Коля Остенбакен и Инга Зайонц

Грязь

 

Возлюби… ага, с-с-с-час. А научит-то кто? Смотрю по сторонам и не вижу. Покажи, как любить. Вот так, да? Нет, это не подходит. То, что ты выливаешь мне в глаза из своих мерцающих ящиков — только механическое повторение. Вверх-вниз, вверх-вниз, и еще раз до исступления. Что? Людям нравится? Так почему же с каждым часом все жестче, все явственней в этих картинках… насилие? Да, именно оно.

Покажи, как любить.

Но город молчит, безразлично отвернувшись к стене. И если кто-то сделает это, то только не он. Мой город давно трещит от переизбытка… от переизбытка всего. Толпы людей, ежесекундно испытывающих нервы на прочность.

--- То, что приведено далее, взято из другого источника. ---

/-- The states of ModeRequestsAndTransitions: HEAD may be asked for with a beacon key, SUBORDINATE with the ring aligned, SERVICE with presence. -/
theorem test_hyp_ModeRequestsAndTransitions :
    (let s := inMode .survey [];
     let k : KeySlot := ⟨2, 0, true, true, 1, List.replicate 16 0, 0, 0, 0⟩;
     let h : State := { s with key := { s.key with named := [(s.fld F.MAC_BCN_CTL_KEYSLOT, k)] } };
     let b : State := { inMode .survey [(R.ULK_STAT, 0x80000000)] with sys := { s.sys with straps := ⟨0, false, 1⟩ } };
     let p : State := { s with sec := { s.sec with windowEnd := some 1 } };
     (h.beaconBound (h.fld F.MAC_BCN_CTL_KEYSLOT)).isSome = true ∧ (after (exec (.modeRequest .host 0) h)).sys.pend = some .head ∧
     b.on F.ULK_STAT_ALIGNED = true ∧ (after (exec (.modeRequest .host 3) b)).sys.pend = some .subordinate ∧
     p.present = true ∧ (after (exec (.modeRequest .host 7) p)).sys.mode = .service ∧ s.beaconBound (s.fld F.MAC_BCN_CTL_KEYSLOT) = none ∧
     (let t : State := { s with sys := { s.sys with pend := some .head } };
      t.now = t.mac.cur.start ∧ (after (exec .modeTransition t)).sys.mode = .head) ∧
     (let t : State := { inMode .head [] with sys := { s.sys with mode := .head, pend := some .survey } };
      (∀ o ∈ t.mac.ops, o.stage = .queued) ∧ t.mac.cur.start ≤ t.now ∧ (t.now - t.mac.cur.start) % (18432 * t.mac.cur.slotlen) = 0 ∧ (after (exec .modeTransition t)).sys.mode = .survey)) := by decide +kernel

/-- FOLLOW may be asked for once the master's beacon was verified. -/
theorem test_hyp_FollowRequest :
    (let s := inMode .survey [(R.MAC_FOLLOW, 0x10000)];
     let f := { Follow.reset with slotlen := 384, heard := 384, length := 349 * 18432, seen := true };
     let t : State := { s with mac := { s.mac with follow := f } };
     t.fld F.MAC_FOLLOW_BCN_OFS ≠ 0 ∧ t.mayFollow = true ∧ (after (exec (.modeRequest .host 1) t)).sys.pend = some .follow) := by decide +kernel

theorem test_hyp_MainsEdgesAndOutage :
    (let s := inMode .head [];
     let g : Outage := ⟨7, false, .head, 1, 0, 0, 0, 0, false⟩;
     let z : State := { inMode .survey [(R.SYS_MAINS_CTL, 0xFFFFFFFF), (R.LPn_ZC_CTL 0, 1)] with lp := s.lp };
     let l : State := { inMode .lastgasp [] with sys := { s.sys with mode := .lastgasp, outage := some g } };
     let o := { TxOp.blank with kind := .lastgasp, encr := .waiting, bound := some ⟨1, 0, List.replicate 16 0⟩ };
     let q : State := { l with mac := { l.mac with ops := [o] } };
     (after (exec (.mainsLoss false) s)).sys.mode = .lastgasp ∧ z.on F.SYS_MAINS_CTL_ZC_LASTGASP = true ∧ z.zcAllLost = true ∧
     l.sys.mramFrozen = false ∧ (after (exec .lastgaspFlush l)).memu.mramPend.flatMap (fun w => w.bytes.take 1) =
       ([0, 0x04, 0x08, 0x0C, 0x10, 0x14, 0x18, 0x1C, 0].zip [0, 7, 0, 1, 0, 0, 0, 0, 0x4F]).map (fun p => (0x18320000 + p.1, p.2)) ∧
     (q.mac.ops.find? fun o => o.kind == .lastgasp && o.stage == .queued) = some o) := by decide +kernel

theorem test_hyp_DormantWakeSuppliesAndClocks :
    (let s : State := { inMode .survey [] with sys := { (inMode .survey []).sys with dormReq := true } };
     let d : State := { inMode .dormant [(R.UARTn_CTL 0, 0x40)] with time := 5 };
     s.mayDorm = true ∧ s.memu.mramPend = [] ∧ s.sec.windowEnd = none ∧ s.fills = [] ∧ (after (exec .dormantEntry s)).sys.mode = .dormant ∧
     (1 : BitVec 6) &&& d.wakeEnabled ≠ 0 ∧ (2 : BitVec 6) &&& d.wakeEnabled = 0 ∧ (after (exec (.wakeSource 1) d)).sys.phase = .railSettle ∧
     d.memu.mramPend = [] ∧ d.fills = [] ∧ Memory.wf d.fills d.mem = true ∧ Memory.hostWf d.hostMem = true ∧ d.regsWf = true ∧
     (∀ k : CoreId, d.cores[k].g[(0 : Fin 32)] = 0) ∧
     s.sys.mode ≠ .dormant ∧ State.reset.sys.phase = .reset ∧ s.sys.onAo = false ∧ Domain.ulir ≠ .ao) ∧
    (let f : State := { inMode .survey [] with sys := { (inMode .survey []).sys with mramFrozen := true, onAo := true } };
     f.sec.heldLog = [] ∧ (after (exec .mramFreezeLift f)).sys.mramFrozen = false ∧ (after (exec .refclkReturn f)).sys.onAo = false) := by
  decide +kernel

/-! ### States with transmissions and receptions -/

namespace Tests

/-- HEAD with one transmission under way. -/
def tx (l : List (Nat × Word)) (o : TxOp) : State := { inMode .head l with mac := { (inMode .head l).mac with ops := [o], nextId := 1 } }

/-- A mode with one reception. -/
def recv (m : Mode) (l : List (Nat × Word)) (r : Rx) : State :=
  { inMode m l with dmd := { (inMode m l).dmd with rx := [r], used := [3] } }

end Tests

Россыпи "легких" денег. Рев клаксонов, терзающих слух. Яркая назойливая реклама, будто ребенок в магазине игрушек — купи, ну купи, я знаю — у тебя есть деньги!

Все это наслаивается, душит сознание, топча в нем остатки человеческого. А искра разума — самая хрупкая в мире вещь. Ее легко задуть или подменить другим источником света.

И от этого в городе заводится грязь. Наверное, так неправильно говорить. Ведь кто-то считает это людьми. Я — давно уже нет. Когда существо добровольно начинает уничтожать и калечить себе подобных, наслаждаясь эманациями боли, оно теряет право называться человеком. Споры бесполезны, я просто чую это, и все. А грязь… кто-то же должен прибираться? Ведь город просто захлебнется в ней. Так почему не я?

А в самом деле, почему я? Просто потому что умею и могу.

Началось все очень странно — меня сбила машина. И не то чтобы просто задеть бампером на переходе. Размазала вдрызг по стене городской библиотеки. Помню, ощутила, как хрустят мои кости и одновременно с этим скрежещет металлический каркас старенькой малолитражки. И еще выпученные глаза двух подростков на передних сиденьях. Парень и девушка, девушку я разглядела в последний момент — ее белокурая головка вынырнула из-за приборной панели прямо над коленями водителя.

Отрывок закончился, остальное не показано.